Azeez is not just using his head to score goals. The former AFC Wimbledon and Cambridge United striker has always been a willing learner. He knows practice makes perfect and the training ground work at Dartford has clearly paid off.
It’s that desire to improve, to be the best version of himself that he can that is bringing the best out of a forward who - like his manager Steve King - knows he can get even better.
“I’m always one for hard work pays off,” said Azeez. “I’ve always been like that. I’ve always worked hard at anything I do. When you score goals and create goals, from things you do in training, and as players from the bits you do at the end, it is always nice and rewarding.
“It’s a start, I just want to keep carrying on this season. I feel blessed to have scored this amount of goals, we’re winning and we’re top of the league but we can’t get complacent, either individually or as a team.
“We’ve got to keep working hard, every day in training and in every match. We need to show why we’re top and keep going, that’s really important.
“I know I’ve still got loads of things to work on, and I want to work on it. That’s the first thing, you have to see and realise the things you’re good at and work at them, then the things you’re not so good at you have to work even harder. The more I work on it, the better we’ll be as a unit. I’m going to keep doing it and see where it gets us.”
It’s a different Azeez to the one who tried hard to impress for Dover in the National League last season. But, it was a season to forget in more ways than one for Azeez who, like many of his team-mates, struggled in a stop-start campaign that was eventually cut short by Whites chairman Jim Parmenter.
Azeez is not the type to dig out a former club, but he recognises the differences this time around at Dartford. Fighting at the top of the division below certainly brings a more positive outlook than struggling for results in non-league’s top flight.
“It was a big factor to come here and enjoy my football,” he said. “It was a no-brainer to sign here, it’s close to home and everything made sense.

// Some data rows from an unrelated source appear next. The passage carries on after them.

-- ==== Sys2Proof/Machine/SesOps.lean ====
section
/-! DEFINITION. The session engine's shared operations (09): triggers, challenges, evidence, decisions, release. -/

namespace Sys2Proof.Machine

/-! ### Triggers (Table 9-5, Table 9-7) -/

/-- The decision of a trigger (SES_DEC.KIND); none for RANGE_FINE, which only updates trackers. Codes 1 and 2 are the model's own: a
WELCOME poll and the remote unlock of a NOTICE, which need no bound entries. -/
def Trigger.kind (t : Trigger) : Option Nat :=
  if t.code = 1 then some 2
  else if t.code = 2 then some 4
  else if 0x10 ≤ t.code ∧ t.code < 0x18 then some 0
  else if 0x18 ≤ t.code ∧ t.code < 0x24 then some 1
  else if 0x28 ≤ t.code ∧ t.code < 0x2C then some 5
  else if t.wm = 3 then none
  else some 7

/-- The right a decision needs; RANGE_FINE uses the entries and the fobs of the key check. -/
def kindRight : Option Nat → Nat
  | some 0 => rightEntry
  | some 1 => rightEntry
  | some 2 => rightWelcome
  | some 3 => rightRemote
  | some 4 => rightRemote
  | _ => rightStart

/-- The grade a trigger requires (R235, Table 9-7): GUARD for a start release and the key check of code 0x30, otherwise FINE. An
LF-only key check needs no exchange and is challenged at the profile's grade (R37). -/
def State.trigGrade (s : State) (t : Trigger) : Nat :=
  match t.kind with
  | some 5 => 2
  | some 7 => if t.code = 0x31 then s.get Reg.SES_PROF_GRADE else 2
  | _ => 1

/-- The POLLS entries bound to a code from its first WAKE entry on (R232), those that are not LOCATE or those that are; an
entry that cannot be sent is skipped (R118). RANGE_FINE and KEY_CHECK share code 0x30. -/
def State.boundEntries (s : State) (code : Nat) (locate : Bool) : List Nat :=
  match s.img.run with
  | none => []
  | some i =>
    let all := (i.polls.zipIdx.filter (fun p => p.1.profile == code)).dropWhile (fun p => p.1.command != 0)
    ((all.filter (fun p => (p.1.command == 1) == locate)).map (·.2)).filter (fun e => !s.lf.bad.contains e)

/-- The entries a trigger runs: a WELCOME poll has its own entry only. -/
def State.trigEntries (s : State) (t : Trigger) (locate : Bool) : List Nat :=
  if t.code = 1 then (if locate then [] else [t.entry]) else if t.code = 2 then [] else s.boundEntries t.code locate

def State.runOf (s : State) (id : Nat) : Option TrigRun := s.ses.runs.find? (fun r => r.id == id)

/-- The sessions that serve a run. -/
def State.sessionsOf (s : State) (id : Nat) : List Session := s.ses.ss.filter (fun x => x.jobs.any (fun j => j.1 == id))

/-! ### Messages and records of decisions (R240, Table 9-8) -/

/-- The driver ID of a record. -/
def State.driverOf (s : State) (n : Nat) : Nat := ((s.fob n).map (·.driver)).getD 0

def State.metres (s : State) : Nat :=
  match s.motion.cfg with
  | none => 0
  | some c => if c.k = 0 then 0 else s.motion.pulses * 1000 / c.k.natAbs % 2 ^ 32

/-- A decision is entered in SES_DEC and SES_CNT. -/
def noteDecision (kind reason record zone : Nat) (s : State) : State :=
  let t := (((((s.setBit Reg.SES_DEC_NEW true).put Reg.SES_DEC_KIND kind).put Reg.SES_DEC_REASON reason).put Reg.SES_DEC_FOB
    (if record = 0xFF then 0 else record)).put Reg.SES_DEC_ZONE zone)
  if reason = 0 then t.count Reg.SES_CNT_GRANTED 1 else t.count Reg.SES_CNT_REFUSED 1

/-- The ledger record of a decision (Table 12-3): DECISION, START_REFUSED, KEY_CHECK. -/
def decisionRecord (kind reason record zone coupled : Nat) (s : State) : State :=
  let id := ((s.fob record).map (·.fobId)).getD 0
  if kind ≤ 4 then logRec 0x14 (be 1 kind ++ be 1 reason ++ be 1 zone ++ be 1 record ++ be 4 id) s
  else if kind = 7 then
    logRec 0x13 (be 1 (if reason = 0 then 1 else 0) ++ be 1 record ++ be 1 2 ++ [0] ++ be 4 s.metres ++
      be 8 (if reason = 0 then s.driverOf record else 0)) s
  else if reason = 0 then s
  else logRec 0x12 (be 1 reason ++ be 1 record ++ be 4 id ++ be 1 coupled) s

/-- The message of a decision (Table 9-8); an acting head's key checks write only to its buffer (R246). -/
def decisionMessage (kind reason record zone : Nat) (s : State) : State :=
  if kind = 7 then
    if s.isActing then s
    else canSend 0x34 (be 1 (if reason = 0 then 1 else 0) ++ be 1 record ++ [0, 0] ++
      be 8 (if reason = 0 then s.driverOf record else 0)) s
  else if reason ≠ 0 then canSend 0x33 (be 1 kind ++ be 1 reason ++ be 1 record ++ [0]) s
  else if kind = 0 then canSend 0x30 (be 1 zone ++ be 1 record ++ [0, 0]) s
  else if kind = 1 then canSend 0x31 (be 1 zone ++ be 1 record ++ [0, 0]) s
  else if kind = 2 then canSend 0x32 (be 1 zone ++ be 1 record ++ [0, 0]) s
  else if kind = 3 then canSend 0x31 (be 1 zone ++ be 1 record ++ [1, 0]) s
  else if kind = 4 then canSend 0x30 (be 1 zone ++ be 1 record ++ [1, 0]) s
  else s

/-- A decision other than a granted start is issued. -/
def decided (kind reason record zone coupled : Nat) (s : State) : State :=
  decisionMessage kind reason record zone (decisionRecord kind reason record zone coupled (noteDecision kind reason record zone s))

/-! ### The latch (R243, R244) -/

/-- The latch sets: both lines go to release, and are read back 100 µs later (R416); the 30 s window opens where ignition is off (R244). -/
def latchSet (s : State) : State :=
  let t := { s with lines := { s.lines with setAt := some s.now, ignWindow := if s.lines.ignition then none else some s.now } }
  (t.setBit Reg.SL_STAT_LATCH true).setBit Reg.SL_STAT_IGNW (!s.lines.ignition)

/-- The latch clears: both lines locked (R416). An overcurrent is tried again only while the latch stays set (R417); a driver that is
too hot stays so. -/
def latchClear (s : State) : State :=
  let t := { s with lines := { s.lines with setAt := none, ignWindow := none, ocH := none, ocL := none } }
  (((t.setBit Reg.SL_STAT_LATCH false).setBit Reg.SL_STAT_HREL false).setBit Reg.SL_STAT_LREL false).setBit Reg.SL_STAT_IGNW false

/-- Start release (R243): the latch, then tally counter 1; START_TOKEN follows the counter. Kind 0 air, 1 coupled. -/
def startRelease (record kind : Nat) (s : State) : State :=
  let t := latchSet (noteDecision (if kind = 0 then 5 else 6) 0 record 0 s)
  match submitTally .p0 ⟨1, none, .startToken⟩ t with
  | (.taken, u) => { u with ses := { u.ses with startWait := some ⟨record, kind⟩ } }
  | (_, u) => raise 0x5001 18 u

/-- START_TOKEN's payload (Table 9-10). -/
def startToken (s : State) (key : Bytes) (counter record kind : Nat) : Bytes :=
  let b := be 4 s.vehicle ++ be 4 counter ++ be 4 s.secs ++ be 1 record ++ be 1 kind ++ [0, 0]
  b ++ (cmac key b).take 8

/-- Tally counter 1 has been incremented: the token is sent, the START record written (R243). -/
def startTokenSend (s : State) : State :=
  match s.ses.startWait with
  | none => s
  | some w =>
    let t := { s with ses := { s.ses with startWait := none } }
    let c := (t.tally 1).value
    let t := match t.kTok with
      | some k => canSend 0x36 (startToken t k c w.record w.kind) t
      | none => t
    logRec 0x11 (be 1 w.kind ++ be 1 w.record ++ be 4 c ++ be 8 (t.driverOf w.record) ++ be 6 t.motion.pulses) t

/-! ### Trackers (R239) -/

def State.tracker (s : State) (n : Nat) : Tracker := s.ses.trk.getD n Tracker.init

def setTracker (n : Nat) (t : Tracker) (s : State) : State := { s with ses := { s.ses with trk := s.ses.trk.set n t } }

/-- UNKNOWN, all history cleared. -/
def trackerReset (n : Nat) (s : State) : State := setTracker n Tracker.init s

/-- A fix with a position: HELD; a move into HELD lets the fob be welcomed once more (Table 9-7). -/
def trackerFix (n : Nat) (f : Fix) (s : State) : State :=
  match f.pos with
  | none => s
  | some p =>
    let t := s.tracker n
    setTracker n { t with st := .held, pos := p, at_ := f.at_, stamp := s.chron.count.toNat, grade := f.grade, zones := f.zones, welcomed := t.welcomed && t.st == .held } s

/-- The fob of a record has been welcomed for its tracker's last move into HELD. -/
def trackerWelcomed (n : Nat) (s : State) : State := setTracker n { s.tracker n with welcomed := true } s

/-- A record is written or emptied (R239): its tracker forgets everything. -/
def recordWritten (n : Nat) (s : State) : State :=
  let t := trackerReset n s
  if (t.fob n).isSome then t else { t with ses := { t.ses with notices := t.ses.notices.filter (fun v => v.record != n) } }

/-- An authenticated LF result. -/
def trackerLf (n : Nat) (inside : Bool) (s : State) : State := setTracker n { s.tracker n with lfin := some (inside, s.chron.count.toNat) } s

/-! ### Runs -/

def removeRun (id : Nat) (s : State) : State :=
  let other := fun (i : QItem) => match i.work with
    | .lane r => r.run != some id
    | _ => true
  let drop := fun (s : State) (n : Nat) => s.setQueue (.lane n) { s.queue (.lane n) with items := (s.queue (.lane n)).items.filter other }
  [0, 1].foldl drop { s with ses := { s.ses with runs := s.ses.runs.filter (fun r => r.id != id) } }

/-- The jobs of a run leave their sessions; a session left without one ends and its keys are erased (R226). -/
def dropJobs (id : Nat) (s : State) : State :=
  let ss := s.ses.ss.map (fun x => { x with jobs := x.jobs.filter (fun j => j.1 != id) })
  volSweep { s with ses := { s.ses with ss := ss.filter (fun x => x.jobs ≠ []) } }

/-- A run is over: its sessions leave it, its lane is given back where nothing uses it. -/
def runOver (id : Nat) (s : State) : State :=
  laneFree 1 (laneFree 0 (removeRun id (dropJobs id s)))

/-- The smallest reason among the outcomes; ties by the lowest record. -/
def worst : List Outcome1 → Option Outcome1
  | [] => none
  | o :: os =>
    match worst os with
    | none => some o
    | some p => if p.reason < o.reason ∨ p.reason = o.reason ∧ p.record < o.record then some p else some o

/-- Whether a coupled start follows a start session that ended NO_FOB (R245). -/
def State.holderPresent (s : State) : Bool :=
  s.touch.sws.any (fun w => w.active && w.codes.any (fun c => decide (0x38 ≤ c ∧ c < 0x3C)))

/-- A coupled exchange that cannot begin ends with its result. -/
def ctRefused (res : LfResult) (s : State) : State :=
  decided 6 0xE 0xFF 0 res.code ((s.put Reg.LF_CT_STAT_LAST res.code))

“No disrespect to Dover but it wasn’t good on the field or off the field, the way the club was being run, certain things just weren’t ideal and it probably did affect us on the pitch. But coming here is completely different. It’s very professional and that’s what you want.
“It was hard at Dover. I remember playing against Dartford in pre-season and looking back now you couldn’t tell who the team was in the league above. I think we won but the scoreline didn’t reflect what Dartford did to us that day. It’s nice to be in a team now where everything flows and we create a lot of chances.
“Every player is a confidence player, if you’re confident your game goes to another level. But as a striker you get your confidence from, no matter how well you play, scoring.
“If you ask a striker who isn’t scoring that will always be in the back of their head. If you’re a striker and you’re scoring then you feel like you’re going to genuinely score in every game. That’s not an arrogance, it’s just a belief that no matter what happens I will get a chance to help my team and score.”
Which leads Azeez nicely on to his targets for the campaign. He’s not going public but with seven goals already to his name, there’s every chance Dartford’s leading marksman will match his ambitions.
“I’ve got a target but I’m trying not to think about it,” smiled Azeez. “I’m taking every game as it comes and I’ll let you know when I get to the target!”
National League South leaders Dartford travel to managerless Welling this Saturday.
Former Gills boss Steve Lovell quit as Welling manager on Monday after losing at home to Harrow in the FA Cup last weekend.